Wednesday, 22 November 2023

Interview with Patricia Karvelas

Subjects: Cyber Strategy to 2023, Ransomware payments, High Court ruling on immigration detention.

PATRICIA KARVELAS: The Federal Government will invest more than half a billion dollars towards six national cyber shields as part of its cyber strategy to 2030. In the last financial year almost 94,000 reports of cybercrime were made to law enforcement agencies by people and businesses, and the cost of those cyber-attacks are getting more expensive.

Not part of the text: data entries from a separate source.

-- ==== Sys2Proof/Machine/Core.lean ====
section
/-! DEFINITION. The machine that the host runs. -/

def Sys2Proof.core : Host.Core :=
  { State := Sys2Proof.Machine.State, Fault := Sys2Proof.Machine.Fault, Refusal := Sys2Proof.Machine.Refusal,
    step := Sys2Proof.Machine.step, reset := Sys2Proof.Machine.State.reset }
end

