/-! ### Dataflow and control instructions -/

/-- R237, R238 and R504: MERGE passes whole rows of A and B in arrival order, A first on a tie, keeps one stream end of the two, and turns a control
token in an open row into POISON of cause 8 that ends the row; MERGEP passes one token of A or B as P says, and POISON of cause 8 in place of
a control token. -/
def Obligations.Merging : Prop :=
  (∀ f s c, HasTurn (.merge f) f s c →
    let cur := sFld c 0 2
    let fa := sFld c 2 1
    let fb := sFld c 3 1
    let fa' (t : Token) (k : Nat) : Nat := if endsStream t ∧ k = 1 then 1 else fa
    let fb' (t : Token) (k : Nat) : Nat := if endsStream t ∧ k = 2 then 1 else fb
    let finished (h : Option Token) (fin : Nat) : Prop := fin = 1 ∨ ∃ u, h = some u ∧ rowish u = false
    let moves (k : Nat) (t : Token) (other : Option Token) (ofin : Nat) : Prop :=
      let e (out : Token) : Eff := { emits := toAll c out, take := [if k = 1 then .a else .b], nf := isData t,
                                     s := some (sLow c 4 ((if endsRow t then 0 else k) + 4 * fa' t k + 8 * fb' t k)) }
      (endsStream t = true → ¬finished other ofin → Does (.merge f) s c (e (if isCtl t then bubble false else { t with sb := 0b10 }))) ∧
      (endsStream t = false ∨ finished other ofin → Does (.merge f) s c (e t))
    (∀ t, c.ha = some t → rowish t = true → cur = 1 ∨ (cur = 0 ∧ fa = 0) → moves 1 t c.hb fb) ∧
    (∀ t, c.hb = some t → rowish t = true → cur = 2 ∨ (cur = 0 ∧ fb = 0 ∧ (fa = 1 ∨ ∀ u, c.ha = some u → rowish u = false)) → moves 2 t c.ha fa) ∧
    (∀ t, c.ha = some t → rowish t = false → cur = 1 →
      Does (.merge f) s c { emits := poisons c 8, nf := false, poison := 1, s := some (sLow c 4 (4 + 8 * fb)) }) ∧
    (∀ t, c.hb = some t → rowish t = false → cur = 2 →
      Does (.merge f) s c { emits := poisons c 8, nf := false, poison := 1, s := some (sLow c 4 (4 * fa + 8)) }) ∧
    (∀ t u, c.ha = some t → c.hb = some u → rowish t = false → rowish u = false → cur = 0 → Waits (.merge f) s c none)) ∧
  (∀ f s c p, HasTurn (.mergep f) f s c → c.hp = some p →
    let op : Opnd := if p.pay.getLsbD 0 then .a else .b
    (isCtl p = true → Waits (.mergep f) s c none) ∧
    (∀ t, isCtl p = false → c.head op = some t → isCtl t = false → Does (.mergep f) s c { emits := toAll c t, take := [.p, op] }) ∧
    (∀ t, isCtl p = false → c.head op = some t → isCtl t = true →
      Does (.mergep f) s c { emits := poisons c 8, take := [.p], nf := false, poison := 1 }))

The Minister for Cyber Security says the plan will make Australia a world leader in cyber security, and the Minister, Clare O'Neil, joins us this morning. Minister, welcome back to Breakfast.

CLARE O'NEIL: Good morning, PK. Thanks for having me on the show.

PATRICIA KARVELAS: The strategy talks about cyber shield and Horizons. For everyone listening, what will the strategy practically do, what are the actual changes that will be implemented to stop these cybercrimes?

CLARE O'NEIL: Yep. Thanks, PK, and great to have the opportunity to get into a bit of the detail. Just high level, this is going to be a game‑changing strategy for cyber security in Australia, which is without question our fastest growing national security challenge, and I think for all of your listeners who have experienced the last 18 months of life in our country, there would be uniform agreement that we just cannot continue as we are.

We've got data flying around the country, we've got cyber-attacks on major pieces of infrastructure, and we've got citizen businesses who keep saying to me that they feel really alone in this challenge and unnecessarily vulnerable.

So the cyber strategy that the Government is releasing today is not just a big vision document about what the world might look like in 2030, it is a very specific set of tangible things the Government will do to change the game for our country.

PATRICIA KARVELAS: The Government will create a cyber health check program under the strategy. When will that be formed and what sort of support will it provide?

CLARE O'NEIL: So this is really a really important part of the measures that we're providing for small business, PK, and we worked a lot with small business in the development of the strategy.

We spend a lot of time in politics talking about these huge cyber incidents that bring huge companies to their knees. Think about how this feels for a small business owner who really, realistically has no capability to do much about cyber security within their own firm.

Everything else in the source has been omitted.